Students in Digital II, you need to commit to an in depth project this week.... Run the idea by me by posting your idea to this blog and include an image, either of one of yours or one by someone else that illustrates the concept you will be working on....  Check the syllabus for a long list of ideas but you are not limited to those alone....

Photo I folks... Now begins the work of getting out there to shoot.... This week I am asking you to take a walk in a built environment... you home town or another.... Fill the frame with design and light... avoid including sky unless it is compelling and avoid photographing buildings that are far away.... move in close... look for light, and turn off your flash....  Here is the syllabus entry for this week....

Week 2

Introduction to Composition

We will learn to use line, mass, value (tone), contrast, color, and selection consciously in the creation of your images.

A big part of the photographer's art lies in one's ability to organize the visual chaos of the visible world. You learn to clarify, simplify and present your environment with intention and control. Here, we will learn to go way beyond "taking pictures", accepting whatever "comes out of the camera", and move to "making photographs" through your careful looking at your subject before shooting.

Reflect on the concept of selection and looking at the edge of the frame to consciously decide what to include and not incude in your image.
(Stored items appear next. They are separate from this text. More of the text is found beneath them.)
-- ==== Sys2Proof/Machine/Clock.lean ====
section
/-!
DEFINITION. The device's own clock: which timed events are due at this instant, and one period of the
reference clock (R99, R100, R103, R105, R110, R118). Step uses them when no command waits [log 1].
-/

namespace Sys2Proof.Machine

/-! ### What one reference-clock period does -/

/-- The middle of a bit is reached with RXD at `mark` (R100): at the start bit, a return to mark is a
glitch; the data bits come least significant bit first; at the stop bit the character is complete. -/
def sampleBit (k : Nat) (data : Byte) (mark : Bool) (rate : Nat) : CharPhase :=
  if k = 0 then (if mark then .none else .bits 1 rate data)
  else if k ≤ 8 then .bits (k + 1) rate (if mark then data ||| (1#8 <<< (k - 1)) else data)
  else .complete data mark

/-- The character being sampled, one period on (R100). -/
def CharPhase.period (p : CharPhase) (mark : Bool) (rate : Nat) : CharPhase :=
  match p with
  | .none => .none
  | .armed => if mark then .none else .bits 0 (rate / 2) 0#8
  | .bits k left data => if left ≤ 1 then sampleBit k data mark rate else .bits k (left - 1) data
  | .complete d m => .complete d m

/-- The frame being sent, one period on: each character lasts 10 bit times, the next follows at once (R99, R103), so at
the instant between two characters the next one is already in progress for a cut of the frame (R95) [log 34]. -/
def TxPos.period (p : TxPos) (chars : Nat) : TxPos :=
  if p.elapsed + 1 < 10 * p.bitTime then { p with elapsed := p.elapsed + 1 }
  else if p.char + 1 < chars then { p with char := p.char + 1, elapsed := 0 }
  else { p with elapsed := p.elapsed + 1 }

/-- The transmitter, one period on. A STOPPING one sends no further character (R95). -/
def Tx.period : Tx → Tx
  | .idle => .idle
  | .sending f h p => .sending f h (p.period (f.header.length + f.payload.length + 3))
  | .stopping f p => .stopping f { p with elapsed := p.elapsed + 1 }

/-- The idle measure, one period on: RXD sampled at mark with no character begun counts (R105). From a transition to
space until the start bit's middle shows a glitch the measure stands still, with RXD back at mark or not, and each
sample at space starts the measure of a DISCARDING receiver afresh (R104) [log 14]. -/
def Line.quietPeriod (l : Line) (mark : Bool) : Nat :=
  if mark then (if l.phase = .none then l.quiet + 1 else l.quiet)
  else (if l.rx = .discarding then 0 else l.quiet)

/-- One line, one period on, RXD being sampled once: in DOWN the mark run, in UP the space run and the receiver
(R100, R110). A sample at the level that a run measures counts 1, the first one too, and a sample at the other level
makes it 0 [log 25]. -/
def Line.period (l : Line) (mark : Bool) (rate : Nat) : Line :=
  match l.link with
  | .off => { l with tx := l.tx.period }
  | .down => { l with tx := l.tx.period, markRun := if mark then l.markRun + 1 else 0 }
  | .up =>
    { l with tx := l.tx.period
             spaceRun := if mark then 0 else l.spaceRun + 1
             phase := l.phase.period mark rate
             quiet := l.quietPeriod mark }

/-- One period of the reference clock while the device operates (R118). -/
def State.clockPeriod (s : State) : State :=
  if s.operating then
    { s.mapLines (fun n l => l.period s.pins.rxdMark[n.val] s.params.lineRate[n.val]) with
      tickPhase := s.tickPhase + 1 }
  else s

/-! ### Which timed events are due -/

/-- A condition as a list of no or one event. -/
def dueIf (c : Bool) (i : Instr) : List Instr := if c then [i] else []

/-- The link change a line's runs call for (R112, R113): due from the sample that completes the run [log 25]. -/
def State.dueLink (s : State) (n : LineNo) : List Instr :=
  dueIf ((s.line n).link == .down && s.markReached n) (.linkUp n)
    ++ dueIf ((s.line n).link == .up && s.spaceReached n) (.linkDown n)

/-- The character a line has completed (R100). -/
def State.dueChar (s : State) (n : LineNo) : List Instr :=
  match (s.line n).phase with
  | .complete d true => dueIf (s.forming n) (.goodCharacter n d)
  | .complete _ false => dueIf (s.forming n) (.charError n)
  | .none => []
  | .armed => []
  | .bits _ _ _ => []

/-- The idle measure has exceeded 2 character times, and no start transition has been taken since (R104, R105)
[log 30]. -/
def State.dueIdle (s : State) (n : LineNo) : List Instr :=
  if s.forming n && s.rxdIdle n && decide (20 * s.params.lineRate[n.val] < (s.line n).quiet) then
    match (s.line n).rx with
    | .hunting => []
    | .assembling _ => [.receiveGapExpiry n]
    | .discarding => dueIf (!s.resetting) (.discardIdleEnd n)
  else []

/-- The character in progress of the transmitter has ended, and no other follows (R93, R95). -/
def State.dueTx (s : State) (n : LineNo) : List Instr :=
  match (s.line n).tx with
  | .idle => []
  | .sending _ _ p => dueIf (decide (10 * p.bitTime ≤ p.elapsed)) (.transmitEnd n)
  | .stopping _ p => dueIf (decide (10 * p.bitTime ≤ p.elapsed)) (.stoppingEnd n)

/-- The quiesce deadline of a line has ended (R166). -/
def State.dueQuiesce (s : State) (n : LineNo) : List Instr :=
  match (s.line n).quiesceDeadline with
  | none => []
  | some e => dueIf ((s.line n).service == .awaitingAcks && s.passed e) (.quiesceDeadlineExpiry n)

/-- The timed events of one line. -/
def State.dueLine (s : State) (n : LineNo) : List Instr :=
  s.dueLink n ++ s.dueChar n ++ s.dueIdle n ++ s.dueTx n ++ s.dueQuiesce n

/-- The deadline of one record has ended (R120). -/
def State.dueRecord (s : State) (r : RecordIdx) : List Instr :=
  dueIf ((s.record r).state == .sent && s.deadlineOver r .reply) (.replyDeadlineExpiry r)
    ++ dueIf ((s.record r).state == .partly && s.deadlineOver r .segment) (.segmentDeadlineExpiry r)
    ++ dueIf ((s.record r).state == .deferred && s.deadlineOver r .holdoff) (.holdoffDeadlineExpiry r)

/-- A fence or the probe due tick of one station has ended (R63, R74). -/
def State.dueStation (s : State) (st : StationIdx) : List Instr :=
  dueIf (s.fenceOver st) (.fenceExpiry st) ++ dueIf (s.probeOver st) (.probeDue st)

/-- All the events that the device's own clock causes at this instant. -/
def State.due (s : State) : List Instr :=
  if s.operating then
    dueIf (decide (s.tickLength ≤ s.tickPhase)) .tick
      ++ (List.finRange 8).flatMap s.dueLine
      ++ (List.finRange 48).flatMap s.dueRecord
      ++ (List.finRange 64).flatMap s.dueStation
      ++ dueIf s.idleOver .idleTimerExpiry
  else []

end Sys2Proof.Machine
end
Appreciate light and form and how that is central to your work for this class.

Look at the work of Edward Weston. Consider this image:

Edward Weston used his 8"x10" camera to photograph this small green bell pepper set in a simple wooden bowel by window light. Notice how he moved in, and filled the frame with the form of the pepper. The simple elegance and direct presentation of the pepper has transformed it from a mere description of an ingredient in tonight's dinner to an image that is transcendent.

Read Photography—Not Pictorial, Edward Weston, Camera Craft, Vol. 37, No. 7, pp. 313-20, 1930

Browse through Weston's other natural forms.

Assignment: Downtown

Photograph shapes, reflections, light and pattern in an urban or town environment paying particular attention to the shapes you select in the frame and the quality of light on the subject.
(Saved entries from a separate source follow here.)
/-! ### Parameters, status and errors (chapters 8, 10, 11, 12) -/

/-- R192, R204: the number, the count of index values and the range of each parameter. A SET PARAMETER that fails a
check is COMMAND_ERROR and writes nothing; one that passes writes the value and, LINE_ENABLE and COALESCE_COUNT apart,
has no other effect in its event. A write that has a row of its own is the SET PARAMETER of its number, its index and
its value: LINE_ENABLE and COALESCE_COUNT too. -/
def Obligations.SetParameter : Prop :=
  (∀ (k : Nat) (p : Param) (count least greatest : Nat),
    (k, p, count, least, greatest) ∈
      [ (1, Param.tickDivider, 1, 1, 65535), (2, .lineEnable, 8, 0, 1), (3, .lineRate, 8, 16, 65535),
        (4, .windowLimit, 8, 1, 4), (5, .probeInterval, 8, 10, 65535), (6, .deadlineClass 0, 1, 1, 65535),
        (7, .deadlineClass 1, 1, 1, 65535), (8, .deadlineClass 2, 1, 1, 65535), (9, .deadlineClass 3, 1, 1, 65535),
        (10, .segmentInterval, 1, 1, 4095), (11, .holdoffMinimum, 1, 1, 65535), (12, .holdoffLimit, 1, 1, 15),
        (13, .quarantineInterval, 1, 1, 65535), (14, .lossThreshold, 1, 1, 7), (15, .urgentReserve, 1, 0, 16),
        (16, .coalesceCount, 1, 1, 16), (17, .coalesceIdle, 1, 0, 4095), (18, .quiesceDeadline, 1, 1, 65535),
        (19, .noteEnable, 1, 0, 15), (20, .errorClass, 11, 0, 1), (21, .faultEnable, 11, 0, 1) ] →
    Param.ofNumber k = some p ∧ p.indexCount = count ∧ p.least = least ∧ p.greatest = greatest) ∧
  (∀ k : Nat, k = 0 ∨ 21 < k → Param.ofNumber k = none) ∧
  (∀ (s : State) (n : LineNo) (k : Byte) (v : BitVec 16),
    exec (.setParameter 2#8 (byteOf n.val) 1#16) s = exec (.lineEnableOn n) s ∧
    exec (.setParameter 2#8 (byteOf n.val) 0#16) s = exec (.lineEnableOff n) s ∧
    exec (.setParameter 3#8 (byteOf n.val) v) s = exec (.setLineRate n v) s ∧
    exec (.setParameter 4#8 (byteOf n.val) v) s = exec (.setWindowLimit n v) s ∧
    exec (.setParameter 1#8 0#8 v) s = exec (.setTickDivider v) s ∧
    exec (.setParameter 15#8 0#8 v) s = exec (.setUrgentReserve v) s ∧
    exec (.setParameter 16#8 0#8 v) s = exec (.setCoalesceCount v) s ∧
    exec (.setParameter 19#8 0#8 v) s = exec (.setNoteEnable v) s ∧
    exec (.setParameter 20#8 k v) s = exec (.setErrorClass k v) s ∧
    exec (.setParameter 21#8 k v) s = exec (.setFaultEnable k v) s) ∧
  ∀ (s : State) (a b : Byte) (v : BitVec 16),
    s.Serving [0xD1#8, a, b, highByte v.toNat, lowByte v.toNat] →
    (Param.ofNumber a.toNat = none →
      exec (.setParameter a b v) s = .next (s.report (commandErrorOf 0xD1#8)).closePort) ∧
    (∀ p, Param.ofNumber a.toNat = some p →
      (p.indexCount ≤ b.toNat ∨ v.toNat < p.least ∨ p.greatest < v.toNat →
        exec (.setParameter a b v) s = .next (s.report (commandErrorOf 0xD1#8)).closePort) ∧
      (∀ n : LineNo, b.toNat = n.val → p = .lineRate ∨ p = .windowLimit → (s.line n).link ≠ .off →
        exec (.setParameter a b v) s = .next (s.report (commandErrorOf 0xD1#8)).closePort) ∧
      (b.toNat < p.indexCount → p.least ≤ v.toNat → v.toNat ≤ p.greatest →
        (p = .lineRate ∨ p = .windowLimit → ∀ n : LineNo, b.toNat = n.val → (s.line n).link = .off) →
        p ≠ .lineEnable → p ≠ .coalesceCount →
        exec (.setParameter a b v) s = .next
          ({ s with params := s.params.write p b.toNat v.toNat } : State).closePort))

/-- R20, R50, R99, R118, R153, R176, R177, R192, R204: the named writes: what each stores, its range, and that it
changes nothing else in its event. -/
def Obligations.NamedParameterWrites : Prop :=
  (∀ (s : State) (n : LineNo) (v : BitVec 16),
    (s.Serving (setBytes 3#8 (byteOf n.val) v) →
      ((s.line n).link = .off → 16 ≤ v.toNat →
        exec (.setLineRate n v) s = .next
          ({ s with params := { s.params with lineRate := s.params.lineRate.set n.val v.toNat } } : State).closePort) ∧
      ((s.line n).link ≠ .off ∨ v.toNat < 16 →
        exec (.setLineRate n v) s = .next (s.report (commandErrorOf 0xD1#8)).closePort)) ∧
    (s.Serving (setBytes 4#8 (byteOf n.val) v) →
      ((s.line n).link = .off → 1 ≤ v.toNat ∧ v.toNat ≤ 4 →
        exec (.setWindowLimit n v) s = .next
          ({ s with
            params := { s.params with windowLimit := s.params.windowLimit.set n.val v.toNat } } : State).closePort) ∧
      ((s.line n).link ≠ .off ∨ v.toNat = 0 ∨ 4 < v.toNat →
        exec (.setWindowLimit n v) s = .next (s.report (commandErrorOf 0xD1#8)).closePort))) ∧
  (∀ (s : State) (v : BitVec 16),
    (s.Serving (setBytes 1#8 0#8 v) →
      (1 ≤ v.toNat →
        exec (.setTickDivider v) s = .next
          ({ s with params := { s.params with tickDivider := v.toNat } } : State).closePort) ∧
      (v.toNat = 0 → exec (.setTickDivider v) s = .next (s.report (commandErrorOf 0xD1#8)).closePort)) ∧
    (s.Serving (setBytes 15#8 0#8 v) →
      (v.toNat ≤ 16 →
        exec (.setUrgentReserve v) s = .next
          ({ s with params := { s.params with urgentReserve := v.toNat } } : State).closePort) ∧
      (16 < v.toNat → exec (.setUrgentReserve v) s = .next (s.report (commandErrorOf 0xD1#8)).closePort)) ∧
    (s.Serving (setBytes 19#8 0#8 v) →
      (v.toNat ≤ 15 →
        exec (.setNoteEnable v) s = .next
          ({ s with params := { s.params with noteEnable := v.setWidth 4 } } : State).closePort) ∧
      (15 < v.toNat → exec (.setNoteEnable v) s = .next (s.report (commandErrorOf 0xD1#8)).closePort))) ∧
  (∀ (s : State) (b : Byte) (v : BitVec 16),
    (s.Serving (setBytes 20#8 b v) →
      (∀ k : Fin 11, b.toNat = k.val → v.toNat ≤ 1 →
        exec (.setErrorClass b v) s = .next
          ({ s with
            params := { s.params with
              errorClass := s.params.errorClass.set k.val (if v = 0#16 then .notice else .alert) } } : State).closePort) ∧
      (11 ≤ b.toNat ∨ 1 < v.toNat →
        exec (.setErrorClass b v) s = .next (s.report (commandErrorOf 0xD1#8)).closePort)) ∧
    (s.Serving (setBytes 21#8 b v) →
      (∀ k : Fin 11, b.toNat = k.val → v.toNat ≤ 1 →
        exec (.setFaultEnable b v) s = .next
          ({ s with
            params := { s.params with
              faultEnable := s.params.faultEnable.set k.val (v != 0#16) } } : State).closePort) ∧
      (11 ≤ b.toNat ∨ 1 < v.toNat →
        exec (.setFaultEnable b v) s = .next (s.report (commandErrorOf 0xD1#8)).closePort)))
Avoid being far away or showing a whole building. Always shoot with natural light. Never use flash in this class... get in close, fill the frame.
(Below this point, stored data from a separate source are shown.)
/-! ### Views after an update of another part -/

@[simp] theorem State.entry_setRecord (s : State) (r : RecordIdx) (x : Record) (i : StationIdx) : (s.setRecord r x).entry i = s.entry i := rfl
@[simp] theorem State.line_setRecord (s : State) (r : RecordIdx) (x : Record) (i : LineNo) : (s.setRecord r x).line i = s.line i := rfl
@[simp] theorem State.record_setEntry (s : State) (st : StationIdx) (e : Entry) (i : RecordIdx) : (s.setEntry st e).record i = s.record i := rfl
@[simp] theorem State.line_setEntry (s : State) (st : StationIdx) (e : Entry) (i : LineNo) : (s.setEntry st e).line i = s.line i := rfl
@[simp] theorem State.record_setLine (s : State) (n : LineNo) (l : Line) (i : RecordIdx) : (s.setLine n l).record i = s.record i := rfl
@[simp] theorem State.entry_setLine (s : State) (n : LineNo) (l : Line) (i : StationIdx) : (s.setLine n l).entry i = s.entry i := rfl
@[simp] theorem State.record_report (s : State) (o : Occurrence) (i : RecordIdx) : (s.report o).record i = s.record i := rfl
@[simp] theorem State.entry_report (s : State) (o : Occurrence) (i : StationIdx) : (s.report o).entry i = s.entry i := rfl
@[simp] theorem State.line_report (s : State) (o : Occurrence) (i : LineNo) : (s.report o).line i = s.line i := rfl
@[simp] theorem State.record_respond (s : State) (bs : List Byte) (i : RecordIdx) : (s.respond bs).record i = s.record i := rfl
@[simp] theorem State.entry_respond (s : State) (bs : List Byte) (i : StationIdx) : (s.respond bs).entry i = s.entry i := rfl
@[simp] theorem State.line_respond (s : State) (bs : List Byte) (i : LineNo) : (s.respond bs).line i = s.line i := rfl

/-! ### Reading back what was written -/

theorem State.record_setRecord (s : State) (i j : RecordIdx) (x : Record) :
    (s.setRecord i x).record j = if j = i then x else s.record j := by
  simp only [State.record, State.setRecord, Vector.getElem_set, Fin.ext_iff, eq_comm (a := j.val)]

@[simp] theorem State.record_setRecord_self (s : State) (i : RecordIdx) (x : Record) : (s.setRecord i x).record i = x := by
  simp [State.record_setRecord]

theorem State.record_setRecord_ne (s : State) {i j : RecordIdx} (h : j ≠ i) (x : Record) :
    (s.setRecord i x).record j = s.record j := by
  simp [State.record_setRecord, h]

@[simp] theorem State.setRecord_record_eq (s : State) (i : RecordIdx) : s.setRecord i (s.record i) = s := by
  cases s; simp [State.setRecord, State.record]

@[simp] theorem State.setRecord_twice (s : State) (i : RecordIdx) (x y : Record) :
    (s.setRecord i x).setRecord i y = s.setRecord i y := by
  simp [State.setRecord]

theorem State.entry_setEntry (s : State) (i j : StationIdx) (x : Entry) :
    (s.setEntry i x).entry j = if j = i then x else s.entry j := by
  simp only [State.entry, State.setEntry, Vector.getElem_set, Fin.ext_iff, eq_comm (a := j.val)]

@[simp] theorem State.entry_setEntry_self (s : State) (i : StationIdx) (x : Entry) : (s.setEntry i x).entry i = x := by
  simp [State.entry_setEntry]

theorem State.entry_setEntry_ne (s : State) {i j : StationIdx} (h : j ≠ i) (x : Entry) :
    (s.setEntry i x).entry j = s.entry j := by
  simp [State.entry_setEntry, h]

@[simp] theorem State.setEntry_entry_eq (s : State) (i : StationIdx) : s.setEntry i (s.entry i) = s := by
  cases s; simp [State.setEntry, State.entry]

@[simp] theorem State.setEntry_twice (s : State) (i : StationIdx) (x y : Entry) :
    (s.setEntry i x).setEntry i y = s.setEntry i y := by
  simp [State.setEntry]

theorem State.line_setLine (s : State) (i j : LineNo) (x : Line) :
    (s.setLine i x).line j = if j = i then x else s.line j := by
  simp only [State.line, State.setLine, Vector.getElem_set, Fin.ext_iff, eq_comm (a := j.val)]

@[simp] theorem State.line_setLine_self (s : State) (i : LineNo) (x : Line) : (s.setLine i x).line i = x := by
  simp [State.line_setLine]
Read about Paul Strand.... His work in New York City in the early 20th Century defined how photographers could use new ideas of modernism championed in painting to great effect.

Read The Art Motive in Photography, Paul Strand, The British Journal of Photography, Vol.70, pp. 612-15, 1923

Browse through my portfolio of images from my "Connecticut Towns" project, particularly Stonington and Noank

You may work in black and white. Picasa3 makes it easy to convert and tone your images. Adjust the tones using Picasa's advanced editing tools.Submit your best two images on the class blog and post 6-10 or more to your fotothing album. (Links in academic expectations below).